theorem State.runOffers_keeps {s : State} {b1 b2 : Nat} :
    Keeps s (State.runOffers s b1 b2) := by
  fun_induction State.runOffers s b1 b2
  · exact Keeps.refl _
  · rename_i r5 r6
    clear_value r5
    exact Keeps.refl _
  · rename_i r10 r11 r12
    clear_value r10
    exact Keeps.refl _
  · rename_i r16 r17 r18 r19 r20 r21 r22 r23 r24
    clear_value r16
    have h25 : ∀ c0, Keeps c0 (r22 c0) := by
      unfold r22
      intro c0
      exact State.modSrvPart_keeps
    clear_value r22
    refine Keeps.trans ?_ (by assumption)
    exact h25 _
  · rename_i r29 r30 r31 r32 r33 r34 r35 r36 r37 r38 r39
    clear_value r29
    have h40 : ∀ c0, Keeps c0 (r35 c0) := by
      unfold r35
      intro c0
      exact State.modSrvPart_keeps
    clear_value r35
    refine Keeps.trans ?_ (by assumption)
    exact h40 _
  · rename_i r44 r45 r46 r47 r48 r49 r50 r51 r52 r53 r54 r55 r56
    clear_value r44
    have h57 : ∀ c0, Keeps c0 (r50 c0) := by
      unfold r50
      intro c0
      exact State.modSrvPart_keeps
    clear_value r50
    refine Keeps.trans ?_ (by assumption)
    refine Keeps.trans ?_ (h57 _)
    exact KeepsSnd.of State.offerChunk_keeps (by assumption)
  · rename_i r61 r62 r63 r64 r65 r66 r67 r68 r69 r70 r71
    clear_value r61
    exact KeepsSnd.of State.offerChunk_keeps (by assumption)
  · rename_i r75 r76 r77 r78 r79 r80 r81 r82 r83 r84 r85
    clear_value r75
    refine Keeps.trans ?_ State.modSrvPart_keeps
    exact KeepsSnd.of State.offerChunk_keeps (by assumption)

theorem State.offerAll_keeps {s : State} {b1 : Nat} :
    Keeps s (State.offerAll s b1) := by
  delta State.offerAll
  exact State.runOffers_keeps

theorem State.offerWrap_keeps {s : State} {b1 : Nat} :
    Keeps s (State.offerWrap s b1) := by
  delta State.offerWrap
  extract_lets v0 v1 v2
  clear_value v0 v1 v2
  refine Keeps.trans ?_ State.offerAll_keeps
  exact State.modSrvPart_keeps

theorem State.handoverNext_keeps {s : State} {b1 : Nat} :
    Keeps s (State.handoverNext s b1) := by
  delta State.handoverNext
  extract_lets v0 v1
  clear_value v0 v1
  split
  · exact Keeps.refl _
  · split
    · exact Keeps.refl _
    · split
      · split
        · split
          · refine Keeps.trans ?_ State.putItem_keeps
            refine Keeps.trans ?_ State.setHold_keeps
            exact KeepsSnd.of State.placeKv_keeps (by assumption)
        · exact KeepsSnd.of State.placeKv_keeps (by assumption)
      · exact Keeps.refl _

theorem State.pageNote_keeps {s : State} {b1 : Nat} :
    Keeps s (State.pageNote s b1) := by
  delta State.pageNote
  extract_lets v0 v1 v2
  clear_value v0
  have h3 : ∀ c0 c1, Keeps s (v2 c0 c1) := by
    unfold v2
    intro c0 c1
    extract_lets v4 v5 v6 v7
    clear_value v4 v5 v6 v7
    exact State.putPage_keeps
  clear_value v2
  split
  · exact h3 _ _
  · exact h3 _ _
  · exact Keeps.refl _

theorem State.startReq_keeps {s : State} {b1 b2 : Nat} : Keeps s (State.startReq s b1 b2) := by
  delta State.startReq
  split
  · exact Keeps.refl _
  · extract_lets cap
    split
    next h u e =>
    have hu : Keeps s u := KeepsSnd.of State.allocKv_keeps e
    split
    next h2 w e2 =>
    have hw : Keeps s w := by
      split at e2
      · cases e2; exact hu
      · exact hu.trans (KeepsSnd.of State.allocKv_keeps e2)
    extract_lets y v1 q v2
    clear_value y
    have h1 : Keeps s v1 := by
      unfold v1
      refine Keeps.trans ?_ State.ptInit_keeps
      refine Keeps.trans ?_ State.setReq_keeps
      exact hw
    clear_value v1
    have h3 : Keeps s v2 := by
      unfold v2
      refine Keeps.upd (u := v1) rfl ?_
      exact h1
    clear_value v2
    refine Keeps.trans ?_ State.queueLeft_keeps
    refine Keeps.trans ?_ State.modSrvPart_keeps
    exact h3

theorem State.setGen_keeps {s : State} {b1 : Req} {b2 : Bool} :
    Keeps s (State.setGen s b1 b2) := by
  delta State.setGen
  extract_lets v0
  have h1 : ∀ c0 c1, Keeps c0 (v0 c0 c1) := by
    unfold v0
    intro c0 c1
    refine Keeps.trans ?_ (Keeps.foldl (fun x2 a3 => ?_) _ _)
    · exact Keeps.refl _
    · split
      · exact Keeps.refl _
      · split
        · exact State.setHold_keeps
        · exact Keeps.refl _
  clear_value v0
  refine Keeps.trans ?_ (h1 _ _)
  exact h1 _ _

theorem State.parkReq_keeps {s : State} {b1 b2 : Nat} :
    Keeps s (State.parkReq s b1 b2) := by
  delta State.parkReq
  split
  · exact Keeps.refl _
  · extract_lets v7 v8 v9 v10 v11 v12
    have h13 : Keeps s v7 := by
      unfold v7
      refine Keeps.trans ?_ State.ptPut_keeps
      exact State.ptPut_keeps
    clear_value v7
    have h14 : Keeps s v8 := by
      unfold v8
      refine Keeps.trans ?_ State.setReq_keeps
      exact h13
    clear_value v8 v9 v10
    have h15 : Keeps s v11 := by
      unfold v11
      refine Keeps.upd (u := v8) rfl ?_
      exact h14
    clear_value v11 v12
    refine Keeps.trans ?_ State.parkEnter_keeps
    refine Keeps.trans ?_ State.setGen_keeps
    exact h15

theorem State.unparkReq_keeps {s : State} {b1 b2 : Nat} :
    Keeps s (State.unparkReq s b1 b2) := by
  delta State.unparkReq
  split
  · exact Keeps.refl _
  · extract_lets v7 v8 v9 v10 v11 v12
    clear_value v7 v8
    have h13 : Keeps s v9 := by
      unfold v9
      exact State.setReq_keeps
    clear_value v9 v10 v11
    have h14 : Keeps s v12 := by
      unfold v12
      split
      · exact h13
      · refine Keeps.upd (u := v9) rfl ?_
        exact h13
    clear_value v12
    refine Keeps.trans ?_ State.parkResume_keeps
    exact h14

□ □ □

### Assignment
Repeat, exactly as they stand above, the lines from the line with "clear_value r61" to the line with "refine Keeps.trans ?_ State.setHold_keeps", both lines included.

### Response area
    clear_value r61
    exact KeepsSnd.of State.offerChunk_keeps (by assumption)
  · rename_i r75 r76 r77 r78 r79 r80 r81 r82 r83 r84 r85
    clear_value r75
    refine Keeps.trans ?_ State.modSrvPart_keeps
    exact KeepsSnd.of State.offerChunk_keeps (by assumption)

theorem State.offerAll_keeps {s : State} {b1 : Nat} :
    Keeps s (State.offerAll s b1) := by
  delta State.offerAll
  exact State.runOffers_keeps

theorem State.offerWrap_keeps {s : State} {b1 : Nat} :
    Keeps s (State.offerWrap s b1) := by
  delta State.offerWrap
  extract_lets v0 v1 v2
  clear_value v0 v1 v2
  refine Keeps.trans ?_ State.offerAll_keeps
  exact State.modSrvPart_keeps

theorem State.handoverNext_keeps {s : State} {b1 : Nat} :
    Keeps s (State.handoverNext s b1) := by
  delta State.handoverNext
  extract_lets v0 v1
  clear_value v0 v1
  split
  · exact Keeps.refl _
  · split
    · exact Keeps.refl _
    · split
      · split
        · split
          · refine Keeps.trans ?_ State.putItem_keeps
            refine Keeps.trans ?_ State.setHold_keeps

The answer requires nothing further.